云微

Posted on May 31

When CPU Noise Slows Down GPU Inference: Measuring Scheduler and IRQ Impact with eBPF

#ebpf #gpu #llm #performance

GPU inference often looks like a GPU problem, but the CPU still sits on the critical path. It prepares inputs, launches CUDA kernels, manages synchronization, handles runtime calls, and shares cores with system work, interrupts, and other tenants. If that CPU-side launch path is delayed, the GPU can be left waiting even when the GPU kernels themselves are fast.

This post asks a concrete question: when an LLM inference workload is running on a GPU, how much do Linux CPU scheduling decisions and IRQ handling actually matter?

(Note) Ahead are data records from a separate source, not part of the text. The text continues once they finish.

/-- LDG_ (R129, R522). -/
def State.readLdg (s : State) (r : Nat) : Nat :=
  let l := s.ldg
  match r with
  | 0x00 => l.wb.length % 2 ^ 21
  | 0x04 => l.inflight % 2 ^ 18
  | 0x08 => l.fullRefusals.toNat
  | 0x0C => l.eccRepaired % 2 ^ 16 * 2 ^ 16 + l.eccCorrected % 2 ^ 16
  | 0x20 => l.capBase.toNat % 2 ^ 32 | 0x24 => l.capBase.toNat / 2 ^ 32
  | 0x28 => l.capLog2
  | 0x2C => put l.capAll 2 + put l.capStop 1 + put l.capEn 0
  | 0x30 => l.capHead % 2 ^ 30 | 0x34 => l.capTail % 2 ^ 30
  | 0x38 => l.capDrops.toNat
  | 0x40 => (l.wb.filter (·.2.liveStream)).length
  | 0x44 => l.streamEnds.toNat
  | _ => 0

/-- STK_ (R692). -/
def State.readStk (s : State) (r : Nat) : Nat :=
  let f := s.fn s.stk.fnSel
  match r with
  | 0x00 => s.stk.fnSel
  | 0x04 => f.fetched.toNat | 0x08 => f.refused.toNat | 0x0C => f.tagWaits.toNat | 0x10 => f.tagStops.toNat
  | 0x14 => f.deadSkips.toNat | 0x18 => f.preempts.toNat | 0x1C => f.expired.toNat | 0x20 => f.recordsLost.toNat
  | 0x40 => s.recipeUnits % 2 ^ 15
  | _ => 0

/-- TLY_ (R230, R231). -/
def State.readTly (s : State) (r : Nat) : Nat :=
  let t := if (s.table? s.tally.tblSel).isSome then s.rt s.tally.tblSel else {}
  match r with
  | 0x00 => s.tally.tblSel
  | 0x04 => t.missing.toNat | 0x08 => t.outOfRange.toNat | 0x0C => t.invalid.toNat | 0x10 => t.larderHits.toNat
  | _ => 0

/-- SRI_ (R267, R328). -/
def State.readSri (s : State) (r : Nat) : Nat :=
  let c := s.selSerai
  let u := s.serai s.serais.sel
  let t := s.rt s.serais.tblSel
  match r with
  | 0x00 => s.serais.sel | 0x04 => u.lanes.toNat
  | 0x40 => c.windows.toNat | 0x44 => c.windowsFull.toNat | 0x48 => c.poolSat.toNat | 0x4C => c.partials.toNat | 0x50 => c.poison.toNat
  | 0x100 => s.serais.tblSel
  | 0x10C => put t.mig.isSome 1 + put t.recal.isSome 0
  | 0x110 => u.mergeUsed % 2 ^ 25 | 0x114 => ceilDiv (s.overlayUsed s.serais.sel) 64 % 2 ^ 25
  | 0x120 => c.stageWaits.toNat | 0x124 => c.mergeWaits.toNat | 0x128 => c.mergeSat.toNat | 0x12C => c.flashDiscards.toNat
  | 0x130 => c.migReleased.toNat | 0x134 => c.poisonDrops.toNat | 0x138 => c.refusedWrites.toNat
  | 0x140 => u.acl.base.toNat % 2 ^ 32 | 0x144 => u.acl.base.toNat / 2 ^ 32
  | 0x148 => u.acl.epochLog2 % 16 * 2 ^ 24 + u.acl.hotThresh % 2 ^ 16 * 2 ^ 8 + u.acl.log2Size % 64 * 4 + put u.acl.en 0
  | 0x14C => u.acl.head % 2 ^ 25 | 0x150 => u.acl.tail % 2 ^ 25
  | 0x154 => u.acl.drops.toNat
  | _ => 0

/-- HTH_ (R379). -/
def State.readHth (s : State) (r : Nat) : Nat :=
  let h := s.hearths.sel
  let u := s.hearth h
  match r with
  | 0x00 => h
  | 0x04 => s.drainOf h % 4 * 2 ^ 9 + put u.inService 8 + u.phys % 256
  | 0x08 => (lsBytes u.split - s.lsUsed h) / 2048 % 256 * 2 ^ 16 + (s.groupsOn h).length % 64 * 2 ^ 8 + u.split % 4
  | 0x0C => ((List.range 4).map fun b => (s.groupsAt h b).length % 16 * 2 ^ (4 * b)).sum
  | 0x10 => ((List.range 4).map fun b => ((s.burners h).getD b (0, 0)).2 % 256 * 2 ^ (8 * b)).sum
  | 0x28 => u.placed.toNat | 0x2C => u.promoted.toNat | 0x30 => u.selfWait.toNat | 0x34 => u.divergent.toNat
  | _ => 0
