-- ==== Sys2Proof/Certificates/Slice0/Obligations.lean ====
section
/-!
DEFINITION. The statements about the model, one `Obligations.<Name>` each; OBLIGATIONS.json lists them.
-/
open Sys2Proof Sys2Proof.Machine

/-- A step at a state whose queue has a command at its front is the meaning of that command at the state with the rest of the queue, for
every command, every rest and every state. -/
def Obligations.StepRunsTheFrontCommand : Prop :=
  ∀ (c : Instr) (rest : List Instr) (s : State), step { s with pending := c :: rest } = exec c { s with pending := rest }

/-- With no command waiting, and with no Quenched fault received and not yet in force, a step answers the state one Stoker cycle later: the
clock rises by one, a part that is Off does nothing else, any other part adds the Hearth clock of its level to its cycle count, and in
Service and Banked the tick phase rises by one; nothing else changes. With a Quenched fault received, the step enters Quenched with its
code first (R842). That a step with nothing to do advances the clock is the model's choice (log entry 1). -/
def Obligations.EmptyQueueLetsACyclePass : Prop :=
  (∀ s : State, s.pending = [] → s.flt.quenchDue = none →
    step s = .next
      { s with
        time := s.time + 1
        power := if s.dev = .off then s.power else { s.power with hclk := s.power.hclk + hearthMHz s.power.hlevel }
        tck := if s.dev = .service ∨ s.dev = .banked then { s.tck with phase := s.tck.phase + 1 } else s.tck }) ∧
  (∀ (s : State) (code : Nat), s.pending = [] → s.flt.quenchDue = some code →
    ∃ t, step s = .next t ∧ t.time = s.time + 1 ∧ t.pending = [] ∧ t.dev = .quenched ∧ t.flt.quenchCode = code ∧ t.flt.quenchDue = none)

/-- At reset, for each of the twenty blocks of the control window (R905) and each register offset below 0x800, function 0's read gives the
Reset column of the block's tables: 0x9640 with A0 and CZ-9640-N in GLB_ID, LOG2_SIZE 24 in LDG_CAP_SIZE, sixteen lanes in SRI_LANES, the
fields 10, 0x400 and 20 of SRI_ACL_CFG, 128 free units of each Burner, Grates that serve themselves in GRT_STATE, sixteen Drovers,
no spare and no tested Hearth in FLT_EMBER, and 0 everywhere else; for each function the page of BAR2 below 0x5000 reads LOG2_SIZE 8 in
STK_RING_CFG, LOG2_SIZE 6 in FLT_FN_LOG_CFG, HOLDOFF_US 8 and 0 elsewhere; the BX-3 window reads BX_ID and BX_MEM_SIZE and 0 elsewhere.
The device is Off, its queue and its memories are empty. -/
def Obligations.ResetReadsTheResetColumn : Prop :=
  (∀ blk < 20, ∀ n < 512, State.reset.readBlock 0 blk (4 * n) =
    if blk = 0 ∧ 4 * n = 0x000 then 0x96400000
    else if blk = 3 ∧ 4 * n = 0x028 then 24
    else if blk = 6 ∧ 4 * n = 0x004 then 0xFFFF
    else if blk = 6 ∧ 4 * n = 0x148 then 0xA * 2 ^ 24 + 0x400 * 2 ^ 8 + 0x14 * 2 ^ 2
    else if blk = 7 ∧ 4 * n = 0x010 then 0x80808080
    else if blk = 8 ∧ 4 * n = 0x004 then 0xE4
    else if blk = 13 ∧ 4 * n = 0x000 then 0xFFFF
    else if blk = 17 ∧ 4 * n = 0x024 then 0x00FFFF00
    else 0) ∧
  (∀ fn < 32, ∀ n < 5120, State.reset.readPage fn (4 * n) =
    if 4 * n = 0x18 then 8 * 2 else if 4 * n = 0x3008 then 6 * 2 else if 4 * n = 0x3010 then 8 else 0) ∧
  (∀ n < 16, (State.reset.readBx (4 * n)).2 = if 4 * n = 0x00 then 0x42580321 else if 4 * n = 0x28 then 0x2C8 else 0) ∧
  State.reset.dev = .off ∧ State.reset.pending = [] ∧ State.reset.mem.stack = [] ∧ State.reset.mem.host = [] ∧
  State.reset.mem.pool = [] ∧ State.reset.warden.qspi = []

/-- The three memories and the Warden's flash of the reset state have the model's canonical form: addresses strictly rising, no byte equal
to what an unlisted address reads (log entry 3). -/
def Obligations.ResetMemoriesAreCanonical : Prop := State.reset.memWf = true

/-- From every state whose memories are canonical, whichever command stands at the front of the queue, and on an empty queue too, a step
that answers a next state leaves them canonical, so that equal memories are equal data (log entry 3). -/
def Obligations.EveryStepKeepsTheMemoriesCanonical : Prop :=
  ∀ s t : State, s.memWf = true → step s = .next t → t.memWf = true

/-- Every command that answers a next state leaves the queue of waiting commands and the model's clock as they were: commands come from
outside alone, and time passes on an empty queue alone (log entry 1). -/
def Obligations.NoCommandTouchesTheQueueOrTheClock : Prop :=
  ∀ (c : Instr) (s t : State), exec c s = .next t → t.pending = s.pending ∧ t.time = s.time

/-- Over every step the fused image and firmware security levels never fall, and the ordering code, stepping and serial never change; a
command other than KINDLING_END and FIRMWARE_SECURITY_FUSE changes no fuse at all (R829, R830). -/
def Obligations.FusesOnlyRise : Prop :=
  (∀ s t : State, step s = .next t →
    s.fuses.imageSec ≤ t.fuses.imageSec ∧ s.fuses.firmwareSec ≤ t.fuses.firmwareSec ∧ t.fuses.orderingNS = s.fuses.orderingNS ∧
    t.fuses.stepping = s.fuses.stepping ∧ t.fuses.serial = s.fuses.serial) ∧
  (∀ (s t : State) (r0 w0 r1 w1 : Nat), exec (.kindlingEnd r0 w0 r1 w1) s = .next t → t.fuses.firmwareSec = s.fuses.firmwareSec) ∧
  (∀ s t : State, exec .firmwareSecurityFuse s = .next t → t.fuses.imageSec = s.fuses.imageSec)

/-- Of all the transitions of R835 only the end of Kindling enters Service or Banked, and only a boundary exchanges the two: any other
command that answers a next state in Service or Banked was taken in that same state. KINDLING_END enters them from Kindling only, a boundary
from the other one of the two only, and a step on an empty queue not at all. -/
def Obligations.OnlyKindlingEndAndBoundariesEnterServing : Prop :=
  (∀ (c : Instr) (s t : State), exec c s = .next t → (t.dev = .service ∨ t.dev = .banked) →
    t.dev = s.dev ∨ (c = .tickBoundary ∧ (s.dev = .service ∨ s.dev = .banked)) ∨
    (∃ r0 w0 r1 w1, c = .kindlingEnd r0 w0 r1 w1 ∧ s.dev = .kindling)) ∧
  (∀ s t : State, s.pending = [] → step s = .next t → (t.dev = .service ∨ t.dev = .banked) → t.dev = s.dev)

/-- No command is ever refused. The one fault of the model is raised by HOST_STACK_READ and HOST_STACK_WRITE, and exactly where the port's
HDM range answers and the access names a byte beyond its 382,252,089,344 bytes (R611); every other command answers a next state from every
state. -/
def Obligations.OnlyAccessesBeyondTheHdmRangeStop : Prop :=
  ∀ (c : Instr) (s : State),
    (∃ t, exec c s = .next t) ∨
    (exec c s = .fault .hdmOutOfRange ∧
      ((∃ port off len, c = .hostStackRead port off len ∧ s.hdmOn port = true ∧ 382252089344 < off + len) ∨
       (∃ port fn off data poisoned, c = .hostStackWrite port fn off data poisoned ∧ s.hdmOn port = true ∧ 382252089344 < off + data.length)))
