-- ==== Sys2Proof/Laws/State.lean ====
section
/-!
SUPPORT. One lemma for each field of State and each of its updates.
-/
namespace Sys2Proof.Machine

variable (s : State)

@[simp] theorem State.mTck_pending (g : TickUnit → TickUnit) : (s.mTck g).pending = s.pending := rfl
@[simp] theorem State.mTck_dev (g : TickUnit → TickUnit) : (s.mTck g).dev = s.dev := rfl
@[simp] theorem State.mTck_time (g : TickUnit → TickUnit) : (s.mTck g).time = s.time := rfl
@[simp] theorem State.mTck_pins (g : TickUnit → TickUnit) : (s.mTck g).pins = s.pins := rfl
@[simp] theorem State.mTck_fuses (g : TickUnit → TickUnit) : (s.mTck g).fuses = s.fuses := rfl
@[simp] theorem State.mTck_img (g : TickUnit → TickUnit) : (s.mTck g).img = s.img := rfl
@[simp] theorem State.mTck_boot (g : TickUnit → TickUnit) : (s.mTck g).boot = s.boot := rfl
@[simp] theorem State.mTck_warden (g : TickUnit → TickUnit) : (s.mTck g).warden = s.warden := rfl
@[simp] theorem State.mTck_tck (g : TickUnit → TickUnit) : (s.mTck g).tck = g s.tck := rfl
@[simp] theorem State.mTck_cvn (g : TickUnit → TickUnit) : (s.mTck g).cvn = s.cvn := rfl
@[simp] theorem State.mTck_ldg (g : TickUnit → TickUnit) : (s.mTck g).ldg = s.ldg := rfl
@[simp] theorem State.mTck_stk (g : TickUnit → TickUnit) : (s.mTck g).stk = s.stk := rfl
@[simp] theorem State.mTck_fns (g : TickUnit → TickUnit) : (s.mTck g).fns = s.fns := rfl
@[simp] theorem State.mTck_logs (g : TickUnit → TickUnit) : (s.mTck g).logs = s.logs := rfl
@[simp] theorem State.mTck_tally (g : TickUnit → TickUnit) : (s.mTck g).tally = s.tally := rfl
@[simp] theorem State.mTck_serais (g : TickUnit → TickUnit) : (s.mTck g).serais = s.serais := rfl
@[simp] theorem State.mTck_cellar (g : TickUnit → TickUnit) : (s.mTck g).cellar = s.cellar := rfl
@[simp] theorem State.mTck_hearths (g : TickUnit → TickUnit) : (s.mTck g).hearths = s.hearths := rfl
@[simp] theorem State.mTck_sieves (g : TickUnit → TickUnit) : (s.mTck g).sieves = s.sieves := rfl
@[simp] theorem State.mTck_depot (g : TickUnit → TickUnit) : (s.mTck g).depot = s.depot := rfl
@[simp] theorem State.mTck_dampers (g : TickUnit → TickUnit) : (s.mTck g).dampers = s.dampers := rfl
@[simp] theorem State.mTck_drovers (g : TickUnit → TickUnit) : (s.mTck g).drovers = s.drovers := rfl
@[simp] theorem State.mTck_power (g : TickUnit → TickUnit) : (s.mTck g).power = s.power := rfl
@[simp] theorem State.mTck_xlt (g : TickUnit → TickUnit) : (s.mTck g).xlt = s.xlt := rfl
@[simp] theorem State.mTck_routes (g : TickUnit → TickUnit) : (s.mTck g).routes = s.routes := rfl
@[simp] theorem State.mTck_flt (g : TickUnit → TickUnit) : (s.mTck g).flt = s.flt := rfl
@[simp] theorem State.mTck_chm (g : TickUnit → TickUnit) : (s.mTck g).chm = s.chm := rfl
@[simp] theorem State.mTck_bx (g : TickUnit → TickUnit) : (s.mTck g).bx = s.bx := rfl
@[simp] theorem State.mTck_mem (g : TickUnit → TickUnit) : (s.mTck g).mem = s.mem := rfl
@[simp] theorem State.mTck_bus (g : TickUnit → TickUnit) : (s.mTck g).bus = s.bus := rfl

@[simp] theorem State.mCvn_pending (g : Caravan → Caravan) : (s.mCvn g).pending = s.pending := rfl
@[simp] theorem State.mCvn_dev (g : Caravan → Caravan) : (s.mCvn g).dev = s.dev := rfl
@[simp] theorem State.mCvn_time (g : Caravan → Caravan) : (s.mCvn g).time = s.time := rfl
@[simp] theorem State.mCvn_pins (g : Caravan → Caravan) : (s.mCvn g).pins = s.pins := rfl
@[simp] theorem State.mCvn_fuses (g : Caravan → Caravan) : (s.mCvn g).fuses = s.fuses := rfl
@[simp] theorem State.mCvn_img (g : Caravan → Caravan) : (s.mCvn g).img = s.img := rfl
@[simp] theorem State.mCvn_boot (g : Caravan → Caravan) : (s.mCvn g).boot = s.boot := rfl
@[simp] theorem State.mCvn_warden (g : Caravan → Caravan) : (s.mCvn g).warden = s.warden := rfl
@[simp] theorem State.mCvn_tck (g : Caravan → Caravan) : (s.mCvn g).tck = s.tck := rfl
@[simp] theorem State.mCvn_cvn (g : Caravan → Caravan) : (s.mCvn g).cvn = g s.cvn := rfl
@[simp] theorem State.mCvn_ldg (g : Caravan → Caravan) : (s.mCvn g).ldg = s.ldg := rfl
@[simp] theorem State.mCvn_stk (g : Caravan → Caravan) : (s.mCvn g).stk = s.stk := rfl
@[simp] theorem State.mCvn_fns (g : Caravan → Caravan) : (s.mCvn g).fns = s.fns := rfl
@[simp] theorem State.mCvn_logs (g : Caravan → Caravan) : (s.mCvn g).logs = s.logs := rfl
@[simp] theorem State.mCvn_tally (g : Caravan → Caravan) : (s.mCvn g).tally = s.tally := rfl
@[simp] theorem State.mCvn_serais (g : Caravan → Caravan) : (s.mCvn g).serais = s.serais := rfl
@[simp] theorem State.mCvn_cellar (g : Caravan → Caravan) : (s.mCvn g).cellar = s.cellar := rfl
@[simp] theorem State.mCvn_hearths (g : Caravan → Caravan) : (s.mCvn g).hearths = s.hearths := rfl
@[simp] theorem State.mCvn_sieves (g : Caravan → Caravan) : (s.mCvn g).sieves = s.sieves := rfl
@[simp] theorem State.mCvn_depot (g : Caravan → Caravan) : (s.mCvn g).depot = s.depot := rfl
@[simp] theorem State.mCvn_dampers (g : Caravan → Caravan) : (s.mCvn g).dampers = s.dampers := rfl
@[simp] theorem State.mCvn_drovers (g : Caravan → Caravan) : (s.mCvn g).drovers = s.drovers := rfl
@[simp] theorem State.mCvn_power (g : Caravan → Caravan) : (s.mCvn g).power = s.power := rfl
@[simp] theorem State.mCvn_xlt (g : Caravan → Caravan) : (s.mCvn g).xlt = s.xlt := rfl
@[simp] theorem State.mCvn_routes (g : Caravan → Caravan) : (s.mCvn g).routes = s.routes := rfl
@[simp] theorem State.mCvn_flt (g : Caravan → Caravan) : (s.mCvn g).flt = s.flt := rfl
@[simp] theorem State.mCvn_chm (g : Caravan → Caravan) : (s.mCvn g).chm = s.chm := rfl
@[simp] theorem State.mCvn_bx (g : Caravan → Caravan) : (s.mCvn g).bx = s.bx := rfl
@[simp] theorem State.mCvn_mem (g : Caravan → Caravan) : (s.mCvn g).mem = s.mem := rfl
@[simp] theorem State.mCvn_bus (g : Caravan → Caravan) : (s.mCvn g).bus = s.bus := rfl

@[simp] theorem State.mLdg_pending (g : Ledger → Ledger) : (s.mLdg g).pending = s.pending := rfl
@[simp] theorem State.mLdg_dev (g : Ledger → Ledger) : (s.mLdg g).dev = s.dev := rfl
@[simp] theorem State.mLdg_time (g : Ledger → Ledger) : (s.mLdg g).time = s.time := rfl
@[simp] theorem State.mLdg_pins (g : Ledger → Ledger) : (s.mLdg g).pins = s.pins := rfl
@[simp] theorem State.mLdg_fuses (g : Ledger → Ledger) : (s.mLdg g).fuses = s.fuses := rfl
@[simp] theorem State.mLdg_img (g : Ledger → Ledger) : (s.mLdg g).img = s.img := rfl
@[simp] theorem State.mLdg_boot (g : Ledger → Ledger) : (s.mLdg g).boot = s.boot := rfl
@[simp] theorem State.mLdg_warden (g : Ledger → Ledger) : (s.mLdg g).warden = s.warden := rfl
@[simp] theorem State.mLdg_tck (g : Ledger → Ledger) : (s.mLdg g).tck = s.tck := rfl
@[simp] theorem State.mLdg_cvn (g : Ledger → Ledger) : (s.mLdg g).cvn = s.cvn := rfl
@[simp] theorem State.mLdg_ldg (g : Ledger → Ledger) : (s.mLdg g).ldg = g s.ldg := rfl
@[simp] theorem State.mLdg_stk (g : Ledger → Ledger) : (s.mLdg g).stk = s.stk := rfl
@[simp] theorem State.mLdg_fns (g : Ledger → Ledger) : (s.mLdg g).fns = s.fns := rfl
@[simp] theorem State.mLdg_logs (g : Ledger → Ledger) : (s.mLdg g).logs = s.logs := rfl
@[simp] theorem State.mLdg_tally (g : Ledger → Ledger) : (s.mLdg g).tally = s.tally := rfl
@[simp] theorem State.mLdg_serais (g : Ledger → Ledger) : (s.mLdg g).serais = s.serais := rfl
@[simp] theorem State.mLdg_cellar (g : Ledger → Ledger) : (s.mLdg g).cellar = s.cellar := rfl
@[simp] theorem State.mLdg_hearths (g : Ledger → Ledger) : (s.mLdg g).hearths = s.hearths := rfl
@[simp] theorem State.mLdg_sieves (g : Ledger → Ledger) : (s.mLdg g).sieves = s.sieves := rfl
@[simp] theorem State.mLdg_depot (g : Ledger → Ledger) : (s.mLdg g).depot = s.depot := rfl
@[simp] theorem State.mLdg_dampers (g : Ledger → Ledger) : (s.mLdg g).dampers = s.dampers := rfl
@[simp] theorem State.mLdg_drovers (g : Ledger → Ledger) : (s.mLdg g).drovers = s.drovers := rfl
@[simp] theorem State.mLdg_power (g : Ledger → Ledger) : (s.mLdg g).power = s.power := rfl
@[simp] theorem State.mLdg_xlt (g : Ledger → Ledger) : (s.mLdg g).xlt = s.xlt := rfl
@[simp] theorem State.mLdg_routes (g : Ledger → Ledger) : (s.mLdg g).routes = s.routes := rfl
@[simp] theorem State.mLdg_flt (g : Ledger → Ledger) : (s.mLdg g).flt = s.flt := rfl
@[simp] theorem State.mLdg_chm (g : Ledger → Ledger) : (s.mLdg g).chm = s.chm := rfl
@[simp] theorem State.mLdg_bx (g : Ledger → Ledger) : (s.mLdg g).bx = s.bx := rfl
@[simp] theorem State.mLdg_mem (g : Ledger → Ledger) : (s.mLdg g).mem = s.mem := rfl
@[simp] theorem State.mLdg_bus (g : Ledger → Ledger) : (s.mLdg g).bus = s.bus := rfl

To answer it, we built an eBPF tracing tool, cuda_sched_trace, that records CUDA kernel launches, scheduler context switches, and hard/soft IRQ events with nanosecond timestamps. We then ran Qwen3 0.6B inference under clean and noisy-neighbor conditions: CPU load from stress-ng, network load from iperf3, disk load from fio, a combined heavy-load case, and a mitigation case using CPU pinning and priority adjustment.

The short version: in a clean environment, scheduler and IRQ overhead are small. Under production-like noisy-neighbor conditions, they can become very real. Combined CPU, network, and disk interference reduced throughput by 20.5%, while simple CPU pinning reduced context switches by 96.3% and recovered most of the lost throughput.

Why CPU Scheduling Shows Up in GPU Inference

Modern GPU workloads, particularly LLM inference and training, require tight coordination between CPU and GPU execution. The CPU is responsible for:

preparing input data and kernel parameters
launching GPU kernels through CUDA APIs
managing memory transfers and synchronization

An interruption to that CPU-side workflow can delay GPU kernel submission. In the worst case, the GPU has available compute capacity but no new work to execute.

The motivation comes partly from Meta's work on sched_ext for AI training optimization, where production issues include "IRQs preempting our important tasks." Network interrupts (NET_RX/NET_TX) and block device interrupts can matter for large distributed training jobs, and custom scheduling policies can improve AI workload performance by 5-20%.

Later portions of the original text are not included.